Australia's Prime Minister Scott Morrison has announced a disability royal commission to examine violence, abuse, neglect and exploitation within the disability sector.
The three-year royal commission will be based in Brisbane and led by former Federal Court judge Ronald Sackville QC, who will be supported by five commissioners.
"We have to establish a culture of respect for people living with disabilities and the families who support, love and care for them," Mr Morrison said.
Mr Morrison became choked up as he spoke about Australians living with a disability, including his brother-in-law Garry Warren who has multiple sclerosis.
"As my brother-in-law Garry also said to me, 'it is not flash being disabled but the good thing is that that's the condition you live with in Australia and that you're an Australian'," he said.
"That has always meant a lot to me."
Mr Morrison's voice then cracked, and he looked down and adjusted his papers as he paused and collected himself.
"They deserve our respect," he continued.
He finished his opening remarks saying "to all those Australians with a disability, their families, to Garry, this is for you".
Labor leader Bill Shorten said he was pleased the royal commission had been called before the imminent federal election.
"A royal commission into people with disabilities is overdue," he said.
"Labor supported this nearly two years ago. I'm glad the government's come on board on election eve.
"But I'm not even worried about the government's motivations here. This is what we wanted."

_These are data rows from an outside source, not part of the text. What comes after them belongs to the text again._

-- ==== Sys2Proof/Machine/Attend.lean ====
section
/-! DEFINITION. The Attention Unit's owner, cadences and pins (08). -/

namespace Sys2Proof.Machine

/-- In the attention set: claimable, CLAIMED or SHOWN (07 R155, 08 R157). -/
def Entry.inAttentionSet (e : Entry) (threshold : Nat) : Bool := e.claimable threshold || e.isHeld

/-- Eligible: in the attention set with the sounded flag clear (08 R157). -/
def Entry.eligible (e : Entry) (threshold : Nat) : Bool := e.inAttentionSet threshold && !e.sounded

/-- The first eligible entry in the pending order (08 R159). -/
def State.firstEligible (s : State) : Option Nat :=
  s.leastEntry fun e => if e.eligible s.pu.threshold then some e.pendingRank else none

/-- The owner AU would hold for the entry (08 R159). -/
def State.ownerOf (s : State) (i : Nat) : Owner := ⟨i, (s.entry i).generation, (s.entry i).precedence.getD 0⟩

/-- The entry is the owner, by index and generation (08 R156). -/
def State.isOwner (s : State) (i : Nat) : Bool :=
  match s.au.owner with
  | some o => o.index == i && o.generation == (s.entry i).generation
  | none => false

/-- An output as its cadence starts: ON where the profile enables it, else DISABLED (08 R162). -/
def State.startOutput (s : State) (profile : Nat) (o : Output) : OutputState :=
  if s.settings.enabled profile o then ⟨.on, 0, some (s.now + s.settings.onLength profile o)⟩ else ⟨.disabled, 0, none⟩

/-- The cadence of a profile, started now (08 R162). -/
def State.startCadence (s : State) (profile : Nat) : Cadence :=
  ⟨profile, s.startOutput profile .tone, s.startOutput profile .buzz⟩

/-- No output of the profile is enabled, so its cadence completes as it starts (08 R163). -/
def Settings.silent (c : Settings) (profile : Nat) : Bool := !c.enabled profile .tone && !c.enabled profile .buzz

/-- The sounded flag of an entry is set (08 R158). -/
def State.setSounded (s : State) (i : Nat) : State := s.modEntry i fun e => { e with sounded := true }

/-- The profile mapped from the precedence of an entry (08 R162). -/
def State.profileFor (s : State) (i : Nat) : Nat := s.settings.profileOf ((s.entry i).precedence.getD 0)

/-- The entry becomes the owner, and its cadence starts from the beginning (08 R160, R162). -/
def State.becomeOwner (s : State) (i : Nat) : State :=
  s.withAu { s.au with owner := some (s.ownerOf i), cadence := some (s.startCadence (s.profileFor i)) }

/-- AU re-evaluates the owner (08 R160): the same entry first goes on unchanged; another becomes owner and its cadence
starts; with none eligible the owner goes.  A cadence with no enabled output completes at once: the owner's flag is set
and the next is looked at, for at most the number of entries given. -/
def State.reevaluate : Nat → State → State
  | 0, s => s.withAu { s.au with owner := none, cadence := none }
  | n + 1, s =>
    match s.firstEligible with
    | none => s.withAu { s.au with owner := none, cadence := none }
    | some i =>
      if s.isOwner i then s
      else
        let s1 := s.becomeOwner i
        if s.settings.silent (s.profileFor i) then State.reevaluate n (s1.setSounded i) else s1

/-- PU tells AU that the attention set may have changed (07 R155, 08 R160). -/
def State.attend (s : State) : State := State.reevaluate (s.table.length + 1) s

/-- The output of a cadence. -/
def Cadence.output (c : Cadence) : Output → OutputState
  | .tone => c.tone
  | .buzz => c.buzz

/-- The output of a cadence is replaced. -/
def Cadence.setOutput (c : Cadence) : Output → OutputState → Cadence
  | .tone, x => { c with tone := x }
  | .buzz, x => { c with buzz := x }

/-- An output is active: in the ON phase of a running cadence (08 R164). -/
def State.outputActive (s : State) (o : Output) : Bool :=
  match s.au.cadence with
  | some c => (c.output o).phase == .on
  | none => false

/-- An output's mode: 0 OFF, 1 DRIVE, 2 SINK (08 R164, 10 R190). -/
def Settings.mode (c : Settings) : Output → Nat
  | .tone => c.toneMode
  | .buzz => c.buzzMode

/-- The level of an attention output pin; not driven from power-on to the end of start-up (08 R164). -/
def State.pin (s : State) (o : Output) : PinLevel :=
  if !s.started then .floating
  else match s.settings.mode o, s.outputActive o with
    | 1, true => .high
    | 1, false => .low
    | 2, true => .low
    | _, _ => .floating

/-- What a phase end makes of an output (08 R163). -/
def State.nextPhase (s : State) (profile : Nat) (o : Output) (x : OutputState) : OutputState :=
  match x.phase with
  | .on => ⟨.off, x.bursts, some (s.now + s.settings.offLength profile o)⟩
  | .off =>
    let bursts := if x.bursts < 255 then x.bursts + 1 else 255
    if s.settings.counted profile o ∧ bursts = s.settings.cadenceValue profile o 3 then ⟨.done, bursts, none⟩
    else ⟨.on, bursts, some (s.now + s.settings.onLength profile o)⟩
  | .done => x
  | .disabled => x

/-- Every counted output is DONE, and one at least is counted (08 R163). -/
def State.cadenceDone (s : State) (c : Cadence) : Bool :=
  (s.settings.counted c.profile .tone || s.settings.counted c.profile .buzz)
    && (!s.settings.counted c.profile .tone || c.tone.phase == .done)
    && (!s.settings.counted c.profile .buzz || c.buzz.phase == .done)

/-- The owner's cadence completes: its sounded flag is set and the owner is re-evaluated (08 R163). -/
def State.completeCadence (s : State) : State :=
  match s.au.owner with
  | some o => (s.setSounded o.index).attend
  | none => s

end Sys2Proof.Machine
end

Greens senator Jordon Steele-John, who has used the year he has spent in federal politics leading the charge for a royal commission, said he was satisfied with the choice of commissioners.
"This is one of the most happy days of my life," he said.
"This is a great victory for the disability rights movement in Australia, for the Greens who have been campaigning alongside activists now for five years to get this done."
Interim report expected by end of next October
Mr Morrison said the draft terms of reference had attracted 3700 responses, a third of which came from people living with a disability.
Mr Sackville's supporting commissioners will be Barbara Bennett PSM, Dr Rhonda Galbally AC, Andrea Mason OAM, Alastair McEwin and the Honourable John Ryan AM.
"Importantly the panel of six commissioners includes those with a lived experience of disability as well as judicial and policy expertise, and including Indigenous leadership," Mr Morrison said.
"I want to thank all of those commissioners who have agreed to take on this incredibly important task."
Earlier this week, Treasurer Josh Frydenberg included $527 million for the disability royal commission in his first Budget.
The government expects the royal commission to release an interim report by the end of October next year, with a final report due by the end of April 2022.
Mr Morrison said, if re-elected next month, a Coalition government would give the royal commission more time if it needed.
He said the cost and time for the royal commission was greater than other inquiries because it would need additional resources to allow people with disabilities right across the country to give evidence.
"It is very important that those in remote communities also have a full opportunity to be engaged here," he said.
"But to provide the necessary supports for people with disabilities, the very practical supports that people with disabilities will require to engage with this royal commission will be greater, I suspect, than any royal commission we have held to date."